> EXERCISE AIM: Go over each line of the entries below, count those with "roleDue", and give only the count.

> DATA FOR THIS TASK:
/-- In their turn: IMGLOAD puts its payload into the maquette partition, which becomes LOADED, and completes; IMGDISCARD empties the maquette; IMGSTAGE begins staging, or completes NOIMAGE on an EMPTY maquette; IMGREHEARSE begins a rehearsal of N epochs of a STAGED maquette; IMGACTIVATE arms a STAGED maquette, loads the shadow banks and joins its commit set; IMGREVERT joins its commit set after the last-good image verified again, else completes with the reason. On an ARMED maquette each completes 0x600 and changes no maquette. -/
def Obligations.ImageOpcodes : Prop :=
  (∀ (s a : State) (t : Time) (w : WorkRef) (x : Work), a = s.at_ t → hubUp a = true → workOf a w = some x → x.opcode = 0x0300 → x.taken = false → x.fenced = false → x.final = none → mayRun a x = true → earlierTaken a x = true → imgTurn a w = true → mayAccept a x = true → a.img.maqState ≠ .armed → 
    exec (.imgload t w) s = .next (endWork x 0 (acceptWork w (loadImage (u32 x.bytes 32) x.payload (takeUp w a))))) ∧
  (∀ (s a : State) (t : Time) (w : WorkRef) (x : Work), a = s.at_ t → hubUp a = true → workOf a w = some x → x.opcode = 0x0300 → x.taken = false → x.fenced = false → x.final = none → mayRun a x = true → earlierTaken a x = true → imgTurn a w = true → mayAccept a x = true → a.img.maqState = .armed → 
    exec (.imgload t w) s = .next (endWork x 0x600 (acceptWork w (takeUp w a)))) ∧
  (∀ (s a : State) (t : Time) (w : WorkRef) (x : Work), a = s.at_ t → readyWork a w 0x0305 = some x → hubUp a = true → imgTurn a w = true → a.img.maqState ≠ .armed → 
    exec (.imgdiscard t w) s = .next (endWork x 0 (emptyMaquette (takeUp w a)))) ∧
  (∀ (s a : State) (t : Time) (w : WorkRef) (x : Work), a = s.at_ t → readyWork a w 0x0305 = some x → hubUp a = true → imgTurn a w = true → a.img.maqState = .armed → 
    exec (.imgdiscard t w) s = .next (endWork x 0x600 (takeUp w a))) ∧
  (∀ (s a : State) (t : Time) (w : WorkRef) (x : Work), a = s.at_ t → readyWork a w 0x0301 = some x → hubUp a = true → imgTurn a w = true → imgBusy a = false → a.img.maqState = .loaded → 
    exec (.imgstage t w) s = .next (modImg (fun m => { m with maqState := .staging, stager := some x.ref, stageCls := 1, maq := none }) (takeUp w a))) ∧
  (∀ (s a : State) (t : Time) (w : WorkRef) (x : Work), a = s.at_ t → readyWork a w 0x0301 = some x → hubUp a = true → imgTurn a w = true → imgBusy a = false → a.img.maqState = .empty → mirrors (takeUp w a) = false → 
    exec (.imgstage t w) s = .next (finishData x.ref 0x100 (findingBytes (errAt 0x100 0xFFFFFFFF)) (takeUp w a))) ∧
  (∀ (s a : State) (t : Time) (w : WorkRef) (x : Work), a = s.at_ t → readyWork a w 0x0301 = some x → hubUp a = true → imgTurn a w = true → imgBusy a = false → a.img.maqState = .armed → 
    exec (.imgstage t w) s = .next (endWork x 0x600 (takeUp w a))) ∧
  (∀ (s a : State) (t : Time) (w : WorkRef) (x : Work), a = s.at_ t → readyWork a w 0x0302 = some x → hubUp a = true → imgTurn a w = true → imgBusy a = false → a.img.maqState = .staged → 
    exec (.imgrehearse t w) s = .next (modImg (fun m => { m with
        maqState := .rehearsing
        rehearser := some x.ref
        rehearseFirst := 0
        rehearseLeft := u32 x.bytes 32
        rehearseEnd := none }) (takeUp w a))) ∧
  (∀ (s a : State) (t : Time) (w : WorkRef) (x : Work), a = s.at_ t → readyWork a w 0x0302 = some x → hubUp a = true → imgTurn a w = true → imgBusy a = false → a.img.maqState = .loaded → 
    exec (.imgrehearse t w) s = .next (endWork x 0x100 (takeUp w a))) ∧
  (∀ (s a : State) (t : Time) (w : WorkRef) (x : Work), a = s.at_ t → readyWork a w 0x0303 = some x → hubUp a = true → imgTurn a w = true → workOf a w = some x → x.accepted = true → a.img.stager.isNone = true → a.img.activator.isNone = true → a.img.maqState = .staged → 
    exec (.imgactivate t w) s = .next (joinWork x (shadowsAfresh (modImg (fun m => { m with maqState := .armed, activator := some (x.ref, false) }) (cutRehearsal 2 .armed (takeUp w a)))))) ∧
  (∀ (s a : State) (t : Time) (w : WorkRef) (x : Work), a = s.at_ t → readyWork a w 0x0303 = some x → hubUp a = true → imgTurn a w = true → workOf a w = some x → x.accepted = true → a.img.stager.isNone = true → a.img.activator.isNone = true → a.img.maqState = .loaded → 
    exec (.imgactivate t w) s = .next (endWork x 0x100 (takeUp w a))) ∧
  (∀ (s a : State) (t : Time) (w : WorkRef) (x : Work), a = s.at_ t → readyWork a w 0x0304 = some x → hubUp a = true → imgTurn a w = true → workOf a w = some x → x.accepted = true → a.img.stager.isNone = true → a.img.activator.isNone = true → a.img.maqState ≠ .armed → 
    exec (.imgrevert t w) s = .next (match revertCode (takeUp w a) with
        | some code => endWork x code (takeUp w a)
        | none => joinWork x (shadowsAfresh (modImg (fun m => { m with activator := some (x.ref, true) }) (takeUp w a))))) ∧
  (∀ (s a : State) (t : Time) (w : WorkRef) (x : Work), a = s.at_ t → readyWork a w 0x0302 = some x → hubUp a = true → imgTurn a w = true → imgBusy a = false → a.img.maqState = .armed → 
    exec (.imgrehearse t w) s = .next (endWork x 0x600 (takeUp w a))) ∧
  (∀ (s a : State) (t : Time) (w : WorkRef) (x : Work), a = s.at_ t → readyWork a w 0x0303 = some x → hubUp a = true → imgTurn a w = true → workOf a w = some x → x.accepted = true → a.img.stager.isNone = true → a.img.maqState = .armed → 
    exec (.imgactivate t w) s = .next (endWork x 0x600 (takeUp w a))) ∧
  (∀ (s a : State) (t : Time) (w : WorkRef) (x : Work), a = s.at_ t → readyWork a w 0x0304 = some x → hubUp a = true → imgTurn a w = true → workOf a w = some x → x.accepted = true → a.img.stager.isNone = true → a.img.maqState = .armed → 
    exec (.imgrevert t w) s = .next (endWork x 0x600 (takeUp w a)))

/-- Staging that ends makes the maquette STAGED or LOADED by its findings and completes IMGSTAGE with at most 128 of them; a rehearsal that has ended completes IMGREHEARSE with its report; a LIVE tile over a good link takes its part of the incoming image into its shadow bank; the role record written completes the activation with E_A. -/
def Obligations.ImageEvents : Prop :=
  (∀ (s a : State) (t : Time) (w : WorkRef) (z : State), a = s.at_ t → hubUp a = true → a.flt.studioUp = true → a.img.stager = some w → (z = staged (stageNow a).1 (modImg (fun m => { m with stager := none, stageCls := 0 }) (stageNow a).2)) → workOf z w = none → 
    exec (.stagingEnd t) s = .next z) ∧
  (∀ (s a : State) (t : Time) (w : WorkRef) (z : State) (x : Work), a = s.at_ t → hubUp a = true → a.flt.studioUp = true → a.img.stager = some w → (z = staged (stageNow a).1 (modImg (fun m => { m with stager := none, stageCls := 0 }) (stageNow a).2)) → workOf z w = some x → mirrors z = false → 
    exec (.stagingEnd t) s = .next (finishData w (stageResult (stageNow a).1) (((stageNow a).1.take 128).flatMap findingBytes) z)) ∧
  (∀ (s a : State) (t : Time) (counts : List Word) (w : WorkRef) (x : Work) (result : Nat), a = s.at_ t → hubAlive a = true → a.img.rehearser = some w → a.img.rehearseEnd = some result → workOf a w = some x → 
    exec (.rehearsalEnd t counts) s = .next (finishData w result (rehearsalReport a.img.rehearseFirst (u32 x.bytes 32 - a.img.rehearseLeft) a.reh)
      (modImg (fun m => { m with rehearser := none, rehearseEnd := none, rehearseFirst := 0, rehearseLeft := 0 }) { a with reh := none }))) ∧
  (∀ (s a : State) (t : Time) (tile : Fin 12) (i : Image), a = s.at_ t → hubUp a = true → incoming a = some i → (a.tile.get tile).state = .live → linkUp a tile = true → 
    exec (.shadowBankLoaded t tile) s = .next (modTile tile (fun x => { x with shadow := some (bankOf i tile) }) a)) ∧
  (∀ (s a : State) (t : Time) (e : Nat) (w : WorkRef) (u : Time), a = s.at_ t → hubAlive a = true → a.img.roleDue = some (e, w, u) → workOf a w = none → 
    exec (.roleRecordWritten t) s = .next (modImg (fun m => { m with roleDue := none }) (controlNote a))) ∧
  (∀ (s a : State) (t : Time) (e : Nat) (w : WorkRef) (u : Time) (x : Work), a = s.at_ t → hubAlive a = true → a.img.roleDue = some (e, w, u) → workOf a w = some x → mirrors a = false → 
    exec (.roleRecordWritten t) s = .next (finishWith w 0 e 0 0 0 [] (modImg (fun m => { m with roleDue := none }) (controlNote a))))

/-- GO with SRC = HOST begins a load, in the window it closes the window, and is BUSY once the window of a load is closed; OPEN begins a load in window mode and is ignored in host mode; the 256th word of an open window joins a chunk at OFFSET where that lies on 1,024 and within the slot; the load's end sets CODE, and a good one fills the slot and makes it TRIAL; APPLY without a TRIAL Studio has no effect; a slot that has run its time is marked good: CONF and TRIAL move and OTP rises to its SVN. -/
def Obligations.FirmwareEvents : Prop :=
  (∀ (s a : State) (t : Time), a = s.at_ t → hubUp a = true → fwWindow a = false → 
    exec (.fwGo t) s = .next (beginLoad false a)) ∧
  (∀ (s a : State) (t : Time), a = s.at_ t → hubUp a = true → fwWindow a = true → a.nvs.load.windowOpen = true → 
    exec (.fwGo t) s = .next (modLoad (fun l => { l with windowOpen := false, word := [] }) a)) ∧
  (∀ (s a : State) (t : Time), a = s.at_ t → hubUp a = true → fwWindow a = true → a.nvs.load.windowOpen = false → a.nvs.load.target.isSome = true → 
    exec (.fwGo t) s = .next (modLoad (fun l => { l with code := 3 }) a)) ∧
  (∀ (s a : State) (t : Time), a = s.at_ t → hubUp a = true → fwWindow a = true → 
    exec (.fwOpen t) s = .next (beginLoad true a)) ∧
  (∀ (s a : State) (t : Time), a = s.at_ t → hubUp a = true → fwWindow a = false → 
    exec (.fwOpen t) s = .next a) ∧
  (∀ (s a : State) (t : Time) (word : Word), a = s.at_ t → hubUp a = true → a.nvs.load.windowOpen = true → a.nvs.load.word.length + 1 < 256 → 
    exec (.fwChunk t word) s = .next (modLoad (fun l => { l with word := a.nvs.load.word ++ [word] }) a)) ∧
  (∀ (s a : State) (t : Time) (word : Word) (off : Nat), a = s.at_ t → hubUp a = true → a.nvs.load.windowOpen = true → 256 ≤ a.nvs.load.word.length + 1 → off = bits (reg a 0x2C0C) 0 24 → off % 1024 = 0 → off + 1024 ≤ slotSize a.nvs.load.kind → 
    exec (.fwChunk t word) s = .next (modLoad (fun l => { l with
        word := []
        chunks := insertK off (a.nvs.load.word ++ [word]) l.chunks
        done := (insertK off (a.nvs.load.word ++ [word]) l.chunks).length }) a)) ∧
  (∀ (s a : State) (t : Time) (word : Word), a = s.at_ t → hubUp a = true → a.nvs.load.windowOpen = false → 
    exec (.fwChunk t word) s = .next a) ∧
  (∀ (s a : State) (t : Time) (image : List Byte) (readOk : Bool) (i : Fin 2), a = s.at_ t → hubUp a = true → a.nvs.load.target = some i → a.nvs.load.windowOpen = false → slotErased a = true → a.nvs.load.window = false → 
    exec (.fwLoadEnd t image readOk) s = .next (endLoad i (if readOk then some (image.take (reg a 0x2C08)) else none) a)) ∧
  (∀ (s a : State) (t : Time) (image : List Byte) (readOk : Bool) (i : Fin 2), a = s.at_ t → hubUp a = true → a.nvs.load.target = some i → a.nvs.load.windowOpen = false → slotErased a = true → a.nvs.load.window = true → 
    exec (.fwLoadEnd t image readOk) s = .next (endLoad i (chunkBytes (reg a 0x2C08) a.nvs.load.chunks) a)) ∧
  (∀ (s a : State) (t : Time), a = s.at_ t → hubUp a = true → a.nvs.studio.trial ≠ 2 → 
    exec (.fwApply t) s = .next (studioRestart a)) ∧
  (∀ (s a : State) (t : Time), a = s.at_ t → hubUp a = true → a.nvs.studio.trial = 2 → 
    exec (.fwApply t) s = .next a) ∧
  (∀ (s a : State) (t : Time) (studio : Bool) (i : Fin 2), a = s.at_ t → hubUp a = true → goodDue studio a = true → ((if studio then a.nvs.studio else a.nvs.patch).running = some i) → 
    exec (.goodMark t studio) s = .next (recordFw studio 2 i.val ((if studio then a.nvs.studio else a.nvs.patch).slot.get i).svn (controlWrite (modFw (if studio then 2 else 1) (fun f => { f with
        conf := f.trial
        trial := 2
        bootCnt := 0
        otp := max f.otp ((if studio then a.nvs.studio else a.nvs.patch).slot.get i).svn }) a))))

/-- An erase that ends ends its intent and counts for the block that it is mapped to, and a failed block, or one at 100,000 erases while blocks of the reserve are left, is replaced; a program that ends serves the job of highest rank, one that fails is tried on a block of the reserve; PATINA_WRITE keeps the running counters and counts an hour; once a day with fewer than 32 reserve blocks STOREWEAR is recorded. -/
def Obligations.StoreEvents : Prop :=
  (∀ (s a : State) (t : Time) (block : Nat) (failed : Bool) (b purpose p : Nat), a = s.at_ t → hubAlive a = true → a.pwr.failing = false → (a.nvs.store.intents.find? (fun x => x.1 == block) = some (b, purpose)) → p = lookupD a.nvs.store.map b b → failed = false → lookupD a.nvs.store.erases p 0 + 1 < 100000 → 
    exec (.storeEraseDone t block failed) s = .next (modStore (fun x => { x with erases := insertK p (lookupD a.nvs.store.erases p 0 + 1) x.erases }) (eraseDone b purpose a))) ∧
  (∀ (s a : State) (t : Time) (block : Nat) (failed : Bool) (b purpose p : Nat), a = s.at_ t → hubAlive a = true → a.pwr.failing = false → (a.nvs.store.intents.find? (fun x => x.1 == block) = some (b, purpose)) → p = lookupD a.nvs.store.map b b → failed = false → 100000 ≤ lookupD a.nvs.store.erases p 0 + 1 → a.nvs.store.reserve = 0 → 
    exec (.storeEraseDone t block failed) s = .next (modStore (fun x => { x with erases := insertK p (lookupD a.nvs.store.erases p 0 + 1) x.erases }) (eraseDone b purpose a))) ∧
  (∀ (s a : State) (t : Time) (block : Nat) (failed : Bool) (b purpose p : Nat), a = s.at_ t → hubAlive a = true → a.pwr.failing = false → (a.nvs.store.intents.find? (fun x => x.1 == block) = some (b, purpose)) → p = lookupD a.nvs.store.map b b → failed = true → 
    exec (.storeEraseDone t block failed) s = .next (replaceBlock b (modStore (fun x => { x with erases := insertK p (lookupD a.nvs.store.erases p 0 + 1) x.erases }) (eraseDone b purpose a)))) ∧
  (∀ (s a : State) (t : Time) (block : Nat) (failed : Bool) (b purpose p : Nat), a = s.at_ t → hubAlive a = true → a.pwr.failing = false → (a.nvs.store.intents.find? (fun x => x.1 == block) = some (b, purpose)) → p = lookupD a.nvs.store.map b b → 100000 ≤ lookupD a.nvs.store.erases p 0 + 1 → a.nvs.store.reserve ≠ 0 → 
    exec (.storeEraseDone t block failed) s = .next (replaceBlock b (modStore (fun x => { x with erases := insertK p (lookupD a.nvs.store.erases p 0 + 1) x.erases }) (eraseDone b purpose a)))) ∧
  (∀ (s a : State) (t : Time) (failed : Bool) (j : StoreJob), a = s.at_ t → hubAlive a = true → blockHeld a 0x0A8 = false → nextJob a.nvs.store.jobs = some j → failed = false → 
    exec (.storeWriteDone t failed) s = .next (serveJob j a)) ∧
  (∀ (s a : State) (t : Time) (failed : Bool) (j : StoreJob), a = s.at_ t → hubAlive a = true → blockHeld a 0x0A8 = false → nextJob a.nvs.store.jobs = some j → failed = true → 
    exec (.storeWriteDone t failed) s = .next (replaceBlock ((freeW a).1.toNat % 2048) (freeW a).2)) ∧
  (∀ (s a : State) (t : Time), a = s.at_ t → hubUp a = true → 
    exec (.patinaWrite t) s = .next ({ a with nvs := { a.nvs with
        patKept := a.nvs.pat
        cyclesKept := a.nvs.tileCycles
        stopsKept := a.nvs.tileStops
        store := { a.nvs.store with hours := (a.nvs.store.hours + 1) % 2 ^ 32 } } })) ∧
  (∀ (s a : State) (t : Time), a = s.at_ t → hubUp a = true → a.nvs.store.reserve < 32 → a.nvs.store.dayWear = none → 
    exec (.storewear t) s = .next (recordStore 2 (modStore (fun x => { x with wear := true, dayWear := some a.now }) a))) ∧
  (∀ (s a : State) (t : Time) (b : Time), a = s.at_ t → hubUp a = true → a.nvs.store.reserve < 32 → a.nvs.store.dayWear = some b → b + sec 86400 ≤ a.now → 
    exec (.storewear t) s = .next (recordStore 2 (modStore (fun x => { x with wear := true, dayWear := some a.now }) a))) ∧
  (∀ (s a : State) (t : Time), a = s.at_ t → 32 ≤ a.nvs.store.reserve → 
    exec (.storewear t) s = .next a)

> RESULT OF THIS TASK: 4